In Osijek the incumbent mayor Ivan Radić (HDZ) was re-elected by a landslide, winning more than 70% of the votes.

== Additional elections ==

In counties, cities, towns, and municipalities where the regular elections resulted in the underrepresentation of national minorities or ethnic Croats (where they constitute a minority), additional elections were held on 5 October 2025.

The Government of Croatia initially called additional elections for 75 regional and local councils, but as no candidates were submitted for 12 of them, elections were ultimately conducted for 63 councils. In 50 local units, only a single political party submitted its list of candidates.

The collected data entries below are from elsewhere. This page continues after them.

-- ==== Sys2Proof/Machine/Matrix.lean ====
section
/-! DEFINITION. Group 0xC, which a block's sequencer runs (14: R247 to R257), what a completing word does,
and MDRAIN (14: R260). -/

namespace Sys2Proof.Machine

/-- Tile slots of a block (14: R243). -/
def State.tilesOf (s : State) (b : Block) : Nat := ((s.launches[b.launch]?).map (·.cart.tiles)).getD 0

/-- Runs a stream word: the block's sequencer stands at it. -/
def startStream (s : State) (k : Block → State) : Out :=
  match s.blocks[s.curBlock]? with
  | none => .fault (.notEnabled "STREAM")
  | some b => if b.seq = .running then .next (k b) else .fault (.notEnabled "STREAM")

/-- The sequencer's journal entry of a word that starts (16: R275). -/
def State.seqJournalise (s : State) (b : Block) : State :=
  { s.bump with seqJournal := s.seqJournal ++ [⟨s.fresh, s.cyc, s.curBlock, b⟩] }

/-- The sequencer goes on behind a word; the words that a replay has it issue again end where they did before
(16: R275). -/
def Block.seqNext (b : Block) : Block :=
  let pc := (b.seqPc + 12) % 2 ^ 64
  { b with seqPc := pc, redo := if b.redo = some pc then none else b.redo }

/-- The sequencer stops at a word (02: R59; 14: R249): `cause`, then the record's details. -/
def Block.seqStop (b : Block) (cause : Nat) (words : List Word) (details : List Word) : Block :=
  { b with
    seq := .stopped, redo := none, faultMark := true
    seqFault := some (BitVec.ofNat 64 cause :: BitVec.ofNat 64 b.seqPc :: (words ++ details)) }
def instrWords (i : Instr) : List Word := (wordsOf ((encode i).getD 0)).map fun n => BitVec.ofNat 64 n

/-- A stream word that fails a check of its entry: the detail and its values. -/
def State.matrixFault (s : State) (b : Block) (i : Instr) (detail : List Nat) : State :=
  s.modBlock s.curBlock fun _ => b.seqStop 0x42 (instrWords i) (detail.map fun n => BitVec.ofNat 64 n)

/-- The first failing check of a list. -/
def firstFail : List (Option (List Nat)) → Option (List Nat)
  | [] => none
  | some d :: _ => some d
  | none :: rest => firstFail rest

/-! ### What waits for what (14: R247) -/

/-- A resource of the stream: a slot, or an accumulator register of a wave. -/
inductive Res where
  | slot (n : Nat)
  | reg (wave n : Nat)
deriving DecidableEq, Repr

def slotNo : Operand → Nat | .w n => n.toNat | _ => 0
def accNo : Operand → Nat | .v n => n.toNat | _ => 0
def waveNo : Operand → Nat | .small k => k.toNat | _ => 0

/-- The slots `f` to `f + n - 1`, and the registers `a` to `a + n - 1` of a wave. -/
def slotRun (f n : Nat) : List Res := (List.range n).map fun k => .slot (f + k)
def regRun (w a n : Nat) : List Res := (List.range n).map fun k => .reg w (a + k)

/-- What a word reads, and what it writes. -/
def streamReads : Instr → List Res
  | .mma _ d a b x => [.slot (slotNo a), .slot (slotNo b)] ++ regRun (waveNo x) (accNo d) 16
  | .mmack _ d a b x => [.slot (slotNo a), .slot (slotNo b)] ++ regRun (waveNo x) (accNo d) 18
  | _ => []
def streamWrites : Instr → List Res
  | .mclaim d n => slotRun (slotNo d) n.toNat
  | .mrelease d n => slotRun (slotNo d) n.toNat
  | .mfill _ d _ _ _ => [.slot (slotNo d)]
  | .mma _ d _ _ x => regRun (waveNo x) (accNo d) 16
  | .mmack _ d _ _ x => regRun (waveNo x) (accNo d) 18
  | _ => []
def meets (a b : List Res) : Bool := a.any fun x => b.contains x
/-- Two words that must not overlap. -/
def streamClash (earlier later : Instr) : Bool :=
  meets (streamWrites earlier) (streamReads later ++ streamWrites later) || meets (streamReads earlier) (streamWrites later)

/-- Cycles the array needs before it accepts the next operation (14: R257). -/
def arrayRate : Instr → Nat | .mma _ _ _ _ _ => 8 | .mmack _ _ _ _ _ => 10 | _ => 0
def isArrayOp : Instr → Bool | .mma _ _ _ _ _ | .mmack _ _ _ _ _ => true | _ => false
def isClaim : Instr → Bool | .mclaim _ _ | .mrelease _ _ => true | _ => false

/-- A word may start: no clash with a word in flight, the array of the core and the tile store free, and the
count of an MWAITNB met by arrivals whose releases are complete (14: R255; 12: R221). -/
def State.streamReady (s : State) (b : Block) (i : Instr) : Bool :=
  !(b.seqOps.any fun o => streamClash o.insn i) &&
  !(isClaim i && b.seqOps.any fun o => isClaim o.insn) &&
  !(isArrayOp i && s.blocks.any fun x => decide (x.core = b.core) && x.holds &&
      x.seqOps.any fun o => decide (s.cyc < o.started + arrayRate o.insn)) &&
  (match i with
   | .mwaitnb n => decide (n.toNat / 16 ≤ SMap.get 0 b.arr (n.toNat % 16)) &&
       (decide (n.toNat / 16 = 0) || b.waves.all fun wi => s.quiet wi (BitVec.allOnes 32) (SMap.get 0 b.arrIds (n.toNat % 16)))
   | _ => true)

A total of 474 polling stations were opened on election day. The additional elections were marked by a very low voter turnout of 7.5%. The lowest turnout, only 1.07%, was recorded in the elections for the County Council of Istria. The highest turnout of 58.7% was registered in the municipality of Nijemci, where the Independent Democratic Serb Party received 65 votes, narrowly defeating the Social Democratic Party of Croatia, which won 58 votes.